From: Tetsuo Handa <penguin-kernel@I-love.SAKURA.ne.jp>
To: mhocko@kernel.org, akpm@linux-foundation.org
Cc: linux-mm@kvack.org,
Tetsuo Handa <penguin-kernel@I-love.SAKURA.ne.jp>,
"H. Peter Anvin" <hpa@zytor.com>,
Andrey Ryabinin <aryabinin@virtuozzo.com>,
Chris Wilson <chris@chris-wilson.co.uk>,
Christoph Hellwig <hch@lst.de>, Ingo Molnar <mingo@elte.hu>,
Jisheng Zhang <jszhang@marvell.com>,
Joel Fernandes <joelaf@google.com>,
John Dias <joaodias@google.com>,
Matthew Wilcox <willy@infradead.org>,
Thomas Gleixner <tglx@linutronix.de>
Subject: [PATCH v3] mm: Allow calling vfree() from non-schedulable context.
Date: Wed, 29 Mar 2017 19:51:52 +0900 [thread overview]
Message-ID: <1490784712-4991-1-git-send-email-penguin-kernel@I-love.SAKURA.ne.jp> (raw)
Commit 5803ed292e63a1bf ("mm: mark all calls into the vmalloc subsystem
as potentially sleeping") added might_sleep() to remove_vm_area() from
vfree(), and commit 763b218ddfaf5676 ("mm: add preempt points into
__purge_vmap_area_lazy()") actually made vfree() potentially sleeping on
non-preemptible kernels.
commit bf22e37a641327e3 ("mm: add vfree_atomic()")

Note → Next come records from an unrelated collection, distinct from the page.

-- ==== Sys2Proof/Machine/Station.lean ====
section
/-! DEFINITION. The station state and what every block does on its changes: severe faults with the entries to HALT
(R169) and OFFLINE (R124, R171), the return to ONLINE (R170), and going ONLINE (R22, R91, R177). -/

namespace Sys2Proof.Machine

/-- The station state set. -/
def State.setStation (s : State) (st : StationState) : State := s.setBooks { s.books with station := st }

/-! ### The reply of the command in hand (R173) -/

/-- The command being processed has its response, not yet in the buffer (R173). -/
def State.reply (s : State) (st : Status) (data : List Byte) : State :=
  match s.port.command with
  | none => s
  | some code => s.setPort { s.port with reply := some ⟨code, st, data⟩ }

/-! ### HALT (R169) -/

/-- The Fill Sequencer on entry to HALT, by its step (R123). -/
def State.haltFill (s : State) : State :=
  match s.filler.step with
  | .armed | .tare | .feed _ | .settle _ | .topup | .check => s.abortFill .halted
  | .clear => if s.pins.chest then s else s.withdrawLane.goIdle
  | .idle | .accept | .reject | .mark => s

/-- The blocks' actions on entry to HALT, in the order of R169's table but for a mark, which ends as the Fill
Sequencer's step MARK does (log 13). -/
def State.enterHalt (s : State) : State :=
  let t := (s.setStation .halt).haltFill.haltMark
  (t.onBooks (·.removeClaims t.filling)).withdrawLane

/-- A raise of a fault of codes 3 to 5 (R165, R169): in ONLINE the station enters HALT. -/
def State.raiseHalting (s : State) (c : FaultCode) : State :=
  let t := s.onBooks (·.raiseFault c)
  if t.books.station = .online then t.enterHalt else t

/-! ### OFFLINE (R124, R171) -/

/-- The Fill Sequencer on entry to OFFLINE (R124, R171): a fill cut in ARMED to CHECK is reported if it has drawn, and
told of; every fill ends with the reservation freed and FS IDLE. -/
def State.offlineFill (s : State) : State :=
  match s.filler.fill with
  | none => s.goIdle
  | some _ =>
    if s.filler.step.inFill then
      let t := s.cutFill.toStep .idle
      match t.filler.fill with
      | none => t.goIdle
      | some f =>
        let t₁ := if f.drawn then
            (t.onBooks (·.raiseNotice .chestRejected (some f.invoice) none (some RejectReason.halted.num))).queueReport f
          else t
        (t₁.onBooks (fun b => (b.chestLost f).dropReservation)).goIdle
    else (s.onBooks Books.dropReservation).goIdle

/-- Every settle request is withdrawn; a waiting ZERO SCALE ends NOT_STEADY (R99). -/
def State.offlineWeigh (s : State) : State :=
  if s.weigh.request.any (fun q => q.who = .zeroScale) then s.withdrawRequest.reply .notSteady []
  else s.withdrawRequest

/-- A raise of a fault of codes 1 and 2: the station goes OFFLINE, from any state, until reset (R171); a SHIFT in progress
is cut short (R135; log 42). -/
def State.raiseOffline (s : State) (c : FaultCode) : State :=
  let t := s.onBooks (·.raiseFault c)
  if t.books.station = .offline then t
  else
    let t₁ := (t.setStation .offline).offlineFill
    (t₁.setMarker t₁.marker.cutShift.stop).offlineWeigh

/-! ### ONLINE (R22, R91, R170, R177) -/

/-- SCALE_SATURATED's condition stands: a saturation run of 1,000 ms or more not raised yet (R90, R91). -/
def State.saturationDue (s : State) : Bool :=
  !s.weigh.saturationRaised && s.weigh.saturatedSince.any (fun t => 1000 ≤ msSince t s.books.time)

/-- SCALE_SATURATED is raised for the run in progress (R90, R91). -/
def State.raiseSaturation (s : State) : State :=
  if s.saturationDue then
    (s.setWeigh { s.weigh with saturationRaised := true }).raiseHalting .scaleSaturated
  else s

/-- The station goes ONLINE: the wait clears, ONLINE is raised, and any sample fault whose cause stands is raised at
the same moment, which puts the station in HALT (R91, R169, R177). -/
def State.goOnline (s : State) : State :=
  let t := (s.setBooks { s.books with station := .online, onlineWait := false }).onBooks
    (·.raiseNotice .online none none none)
  (if t.weigh.lossFound then t.raiseHalting .sampleLoss else t).raiseSaturation

/-- The last entry of codes 3 to 5 is gone: the station returns from HALT to ONLINE (R170). -/
def State.returnOnline (s : State) : State :=
  if s.books.station = .halt && !s.books.anyHalting then s.setStation .online else s

end Sys2Proof.Machine
end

commit 0f110a9b956c1678 ("kernel/fork: use vfree_atomic() to free thread stack")
commit 8d5341a6260a59cf ("x86/ldt: use vfree_atomic() to free ldt entries")
commit 5803ed292e63a1bf ("mm: mark all calls into the vmalloc subsystem as potentially sleeping")
commit f9e09977671b618a ("mm: turn vmap_purge_lock into a mutex")
commit 763b218ddfaf5676 ("mm: add preempt points into __purge_vmap_area_lazy()")
But these commits did not take appropriate precautions for changing
non-sleeping API to sleeping API. Only two callers are updated to use
non-sleeping version, and remaining callers are silently using sleeping
version which might cause problems. For example, if we try
----------
void kvfree(const void *addr)
{
+ /* Detect errors before kvmalloc() falls back to vmalloc(). */
+ if (addr) {
+ WARN_ON(in_nmi());
+ if (likely(!in_interrupt()))
+ might_sleep();
+ }
if (is_vmalloc_addr(addr))
vfree(addr);
else
----------
change, we can find a caller who is calling kvfree() with a spinlock held.
[ 23.635540] BUG: sleeping function called from invalid context at mm/util.c:338
[ 23.638701] in_atomic(): 1, irqs_disabled(): 0, pid: 478, name: kworker/0:1H
[ 23.641516] 3 locks held by kworker/0:1H/478:
[ 23.643476] #0: ("xfs-log/%s"mp->m_fsname){.+.+..}, at: [<ffffffffb20d1e64>] process_one_work+0x194/0x6c0
[ 23.647176] #1: ((&bp->b_ioend_work)){+.+...}, at: [<ffffffffb20d1e64>] process_one_work+0x194/0x6c0
[ 23.650939] #2: (&(&pag->pagb_lock)->rlock){+.+...}, at: [<ffffffffc02b42ee>] xfs_extent_busy_clear+0x9e/0xe0 [xfs]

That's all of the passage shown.